Restate word for word the lines of the entries below, starting with the line that holds "tree node. -/" and ending with the line that holds "data line. -/", and no others.

··········

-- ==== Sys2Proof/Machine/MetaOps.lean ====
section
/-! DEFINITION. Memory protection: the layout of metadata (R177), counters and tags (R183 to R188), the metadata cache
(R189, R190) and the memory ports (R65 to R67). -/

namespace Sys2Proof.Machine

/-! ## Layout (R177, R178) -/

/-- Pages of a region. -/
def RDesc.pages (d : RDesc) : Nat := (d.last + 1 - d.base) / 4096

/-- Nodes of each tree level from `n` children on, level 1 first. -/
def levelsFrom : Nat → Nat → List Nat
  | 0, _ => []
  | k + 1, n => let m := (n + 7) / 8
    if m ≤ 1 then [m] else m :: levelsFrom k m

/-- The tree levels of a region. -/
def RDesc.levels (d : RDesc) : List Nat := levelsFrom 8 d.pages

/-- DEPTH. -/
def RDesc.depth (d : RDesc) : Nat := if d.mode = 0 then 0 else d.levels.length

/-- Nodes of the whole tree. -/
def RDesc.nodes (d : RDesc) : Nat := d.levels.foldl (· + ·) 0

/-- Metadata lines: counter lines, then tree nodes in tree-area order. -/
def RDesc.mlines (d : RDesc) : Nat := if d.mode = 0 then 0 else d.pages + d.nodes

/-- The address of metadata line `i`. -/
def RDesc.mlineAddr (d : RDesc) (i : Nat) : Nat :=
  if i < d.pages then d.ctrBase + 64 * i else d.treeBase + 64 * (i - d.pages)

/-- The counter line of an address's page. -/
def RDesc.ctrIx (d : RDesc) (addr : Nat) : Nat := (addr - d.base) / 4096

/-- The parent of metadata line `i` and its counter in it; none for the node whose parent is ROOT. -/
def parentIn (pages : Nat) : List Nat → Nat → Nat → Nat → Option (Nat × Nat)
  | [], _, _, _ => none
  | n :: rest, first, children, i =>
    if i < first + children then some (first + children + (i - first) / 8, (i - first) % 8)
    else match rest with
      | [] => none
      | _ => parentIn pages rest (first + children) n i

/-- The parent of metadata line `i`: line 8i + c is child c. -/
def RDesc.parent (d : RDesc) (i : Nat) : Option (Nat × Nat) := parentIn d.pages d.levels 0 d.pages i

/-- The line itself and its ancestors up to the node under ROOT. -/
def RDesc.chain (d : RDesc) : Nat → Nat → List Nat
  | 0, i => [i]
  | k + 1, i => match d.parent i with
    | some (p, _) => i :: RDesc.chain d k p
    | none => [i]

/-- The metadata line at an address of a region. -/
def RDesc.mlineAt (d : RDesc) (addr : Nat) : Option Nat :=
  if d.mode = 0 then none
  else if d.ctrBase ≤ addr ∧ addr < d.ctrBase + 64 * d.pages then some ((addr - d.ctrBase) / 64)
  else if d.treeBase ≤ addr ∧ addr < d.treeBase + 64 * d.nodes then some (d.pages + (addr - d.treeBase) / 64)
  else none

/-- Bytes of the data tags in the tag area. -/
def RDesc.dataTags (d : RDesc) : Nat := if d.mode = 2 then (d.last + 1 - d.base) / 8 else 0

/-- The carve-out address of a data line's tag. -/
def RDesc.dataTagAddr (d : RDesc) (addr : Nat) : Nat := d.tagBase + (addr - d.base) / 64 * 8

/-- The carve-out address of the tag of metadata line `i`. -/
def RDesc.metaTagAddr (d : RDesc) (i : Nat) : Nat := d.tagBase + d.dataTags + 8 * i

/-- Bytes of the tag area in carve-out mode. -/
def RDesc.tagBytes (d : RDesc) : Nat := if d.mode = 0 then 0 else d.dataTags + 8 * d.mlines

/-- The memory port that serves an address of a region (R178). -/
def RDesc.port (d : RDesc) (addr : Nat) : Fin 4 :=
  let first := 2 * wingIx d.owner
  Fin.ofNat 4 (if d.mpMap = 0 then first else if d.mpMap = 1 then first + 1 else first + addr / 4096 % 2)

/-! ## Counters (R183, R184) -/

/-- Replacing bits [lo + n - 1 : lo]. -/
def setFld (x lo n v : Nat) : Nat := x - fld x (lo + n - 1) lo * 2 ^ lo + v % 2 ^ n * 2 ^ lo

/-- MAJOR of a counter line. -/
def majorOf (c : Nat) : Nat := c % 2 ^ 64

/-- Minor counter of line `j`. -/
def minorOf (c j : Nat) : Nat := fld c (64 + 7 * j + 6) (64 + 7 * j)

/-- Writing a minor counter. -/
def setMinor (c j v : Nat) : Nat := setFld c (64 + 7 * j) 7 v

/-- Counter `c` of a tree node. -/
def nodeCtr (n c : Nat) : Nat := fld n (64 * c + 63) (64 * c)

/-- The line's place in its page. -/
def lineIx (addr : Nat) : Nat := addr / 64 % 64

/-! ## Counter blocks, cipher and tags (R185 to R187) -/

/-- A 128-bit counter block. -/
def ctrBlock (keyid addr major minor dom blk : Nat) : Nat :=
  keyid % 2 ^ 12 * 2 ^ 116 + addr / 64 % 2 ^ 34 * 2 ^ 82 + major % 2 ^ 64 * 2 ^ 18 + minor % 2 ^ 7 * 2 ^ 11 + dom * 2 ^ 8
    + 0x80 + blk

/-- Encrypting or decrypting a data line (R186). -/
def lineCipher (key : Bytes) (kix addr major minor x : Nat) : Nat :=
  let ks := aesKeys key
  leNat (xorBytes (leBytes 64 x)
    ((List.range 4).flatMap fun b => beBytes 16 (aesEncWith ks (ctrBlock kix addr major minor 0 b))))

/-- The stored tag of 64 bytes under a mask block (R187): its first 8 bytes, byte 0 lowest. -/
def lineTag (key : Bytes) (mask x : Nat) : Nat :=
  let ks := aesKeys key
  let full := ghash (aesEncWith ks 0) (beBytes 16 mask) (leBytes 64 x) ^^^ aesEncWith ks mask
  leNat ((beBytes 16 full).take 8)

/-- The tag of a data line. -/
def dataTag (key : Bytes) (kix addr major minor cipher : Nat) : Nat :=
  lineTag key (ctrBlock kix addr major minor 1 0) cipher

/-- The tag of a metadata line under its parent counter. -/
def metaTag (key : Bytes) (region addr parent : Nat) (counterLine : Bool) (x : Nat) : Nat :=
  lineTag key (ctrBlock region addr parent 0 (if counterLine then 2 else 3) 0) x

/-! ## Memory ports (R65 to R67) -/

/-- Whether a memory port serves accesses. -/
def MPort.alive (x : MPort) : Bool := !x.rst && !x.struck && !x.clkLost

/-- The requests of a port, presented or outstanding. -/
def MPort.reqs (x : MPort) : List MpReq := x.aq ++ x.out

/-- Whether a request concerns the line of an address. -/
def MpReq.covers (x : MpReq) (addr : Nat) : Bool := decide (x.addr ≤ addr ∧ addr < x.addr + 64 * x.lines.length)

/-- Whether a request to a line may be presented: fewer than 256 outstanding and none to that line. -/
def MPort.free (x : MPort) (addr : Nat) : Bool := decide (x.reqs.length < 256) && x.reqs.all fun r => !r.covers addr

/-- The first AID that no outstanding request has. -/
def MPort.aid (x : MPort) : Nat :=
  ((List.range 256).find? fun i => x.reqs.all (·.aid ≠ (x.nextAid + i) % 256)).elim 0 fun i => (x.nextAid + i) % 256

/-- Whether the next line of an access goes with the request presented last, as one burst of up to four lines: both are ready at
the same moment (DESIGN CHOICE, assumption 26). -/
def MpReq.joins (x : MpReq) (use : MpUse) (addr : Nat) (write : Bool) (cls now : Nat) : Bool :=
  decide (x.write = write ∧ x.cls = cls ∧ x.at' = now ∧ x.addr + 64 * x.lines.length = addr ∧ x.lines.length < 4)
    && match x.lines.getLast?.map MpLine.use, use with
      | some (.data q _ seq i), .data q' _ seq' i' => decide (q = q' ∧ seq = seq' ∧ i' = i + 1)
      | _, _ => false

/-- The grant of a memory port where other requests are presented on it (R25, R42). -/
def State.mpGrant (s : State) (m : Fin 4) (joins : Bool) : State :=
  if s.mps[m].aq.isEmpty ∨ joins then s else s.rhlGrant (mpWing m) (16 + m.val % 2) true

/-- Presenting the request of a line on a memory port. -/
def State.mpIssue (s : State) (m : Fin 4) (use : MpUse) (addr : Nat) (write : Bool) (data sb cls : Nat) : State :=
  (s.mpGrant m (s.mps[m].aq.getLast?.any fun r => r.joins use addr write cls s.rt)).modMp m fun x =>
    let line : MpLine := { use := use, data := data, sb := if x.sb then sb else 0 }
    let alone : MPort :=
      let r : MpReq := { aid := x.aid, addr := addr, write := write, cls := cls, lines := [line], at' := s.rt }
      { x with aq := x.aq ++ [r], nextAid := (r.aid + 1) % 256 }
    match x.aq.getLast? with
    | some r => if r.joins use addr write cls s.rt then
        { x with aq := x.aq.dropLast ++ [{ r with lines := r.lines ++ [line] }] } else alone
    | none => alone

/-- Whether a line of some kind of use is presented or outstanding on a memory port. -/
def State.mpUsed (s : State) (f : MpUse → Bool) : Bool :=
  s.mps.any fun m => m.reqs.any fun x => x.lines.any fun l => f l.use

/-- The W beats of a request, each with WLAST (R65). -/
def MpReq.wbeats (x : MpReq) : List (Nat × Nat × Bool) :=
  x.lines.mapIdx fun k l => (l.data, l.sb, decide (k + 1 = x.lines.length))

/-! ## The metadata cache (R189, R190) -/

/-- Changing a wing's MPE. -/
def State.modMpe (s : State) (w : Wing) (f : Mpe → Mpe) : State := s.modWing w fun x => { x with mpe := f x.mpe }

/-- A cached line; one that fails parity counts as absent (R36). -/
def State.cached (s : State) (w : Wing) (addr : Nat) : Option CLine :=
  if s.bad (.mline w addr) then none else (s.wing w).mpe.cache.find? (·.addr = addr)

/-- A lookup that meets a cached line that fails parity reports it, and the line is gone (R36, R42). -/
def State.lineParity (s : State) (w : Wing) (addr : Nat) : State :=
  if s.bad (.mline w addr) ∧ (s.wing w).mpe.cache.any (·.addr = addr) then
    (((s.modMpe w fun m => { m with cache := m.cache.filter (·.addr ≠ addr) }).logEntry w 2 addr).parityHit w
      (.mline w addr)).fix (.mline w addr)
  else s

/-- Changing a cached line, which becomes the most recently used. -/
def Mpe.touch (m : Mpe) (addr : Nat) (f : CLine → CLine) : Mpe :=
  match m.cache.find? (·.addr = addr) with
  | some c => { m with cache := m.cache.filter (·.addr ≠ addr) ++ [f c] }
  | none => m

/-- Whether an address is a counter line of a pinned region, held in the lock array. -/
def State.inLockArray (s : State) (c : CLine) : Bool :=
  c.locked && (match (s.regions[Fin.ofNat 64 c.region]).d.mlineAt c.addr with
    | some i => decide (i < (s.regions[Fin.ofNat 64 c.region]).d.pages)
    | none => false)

··········

▸ RESULT BELOW:
/-- Counter `c` of a tree node. -/
def nodeCtr (n c : Nat) : Nat := fld n (64 * c + 63) (64 * c)

/-- The line's place in its page. -/
def lineIx (addr : Nat) : Nat := addr / 64 % 64

/-! ## Counter blocks, cipher and tags (R185 to R187) -/

/-- A 128-bit counter block. -/
def ctrBlock (keyid addr major minor dom blk : Nat) : Nat :=
  keyid % 2 ^ 12 * 2 ^ 116 + addr / 64 % 2 ^ 34 * 2 ^ 82 + major % 2 ^ 64 * 2 ^ 18 + minor % 2 ^ 7 * 2 ^ 11 + dom * 2 ^ 8
    + 0x80 + blk

/-- Encrypting or decrypting a data line (R186). -/
def lineCipher (key : Bytes) (kix addr major minor x : Nat) : Nat :=
  let ks := aesKeys key
  leNat (xorBytes (leBytes 64 x)
    ((List.range 4).flatMap fun b => beBytes 16 (aesEncWith ks (ctrBlock kix addr major minor 0 b))))

/-- The stored tag of 64 bytes under a mask block (R187): its first 8 bytes, byte 0 lowest. -/
def lineTag (key : Bytes) (mask x : Nat) : Nat :=
  let ks := aesKeys key
  let full := ghash (aesEncWith ks 0) (beBytes 16 mask) (leBytes 64 x) ^^^ aesEncWith ks mask
  leNat ((beBytes 16 full).take 8)

/-- The tag of a data line. -/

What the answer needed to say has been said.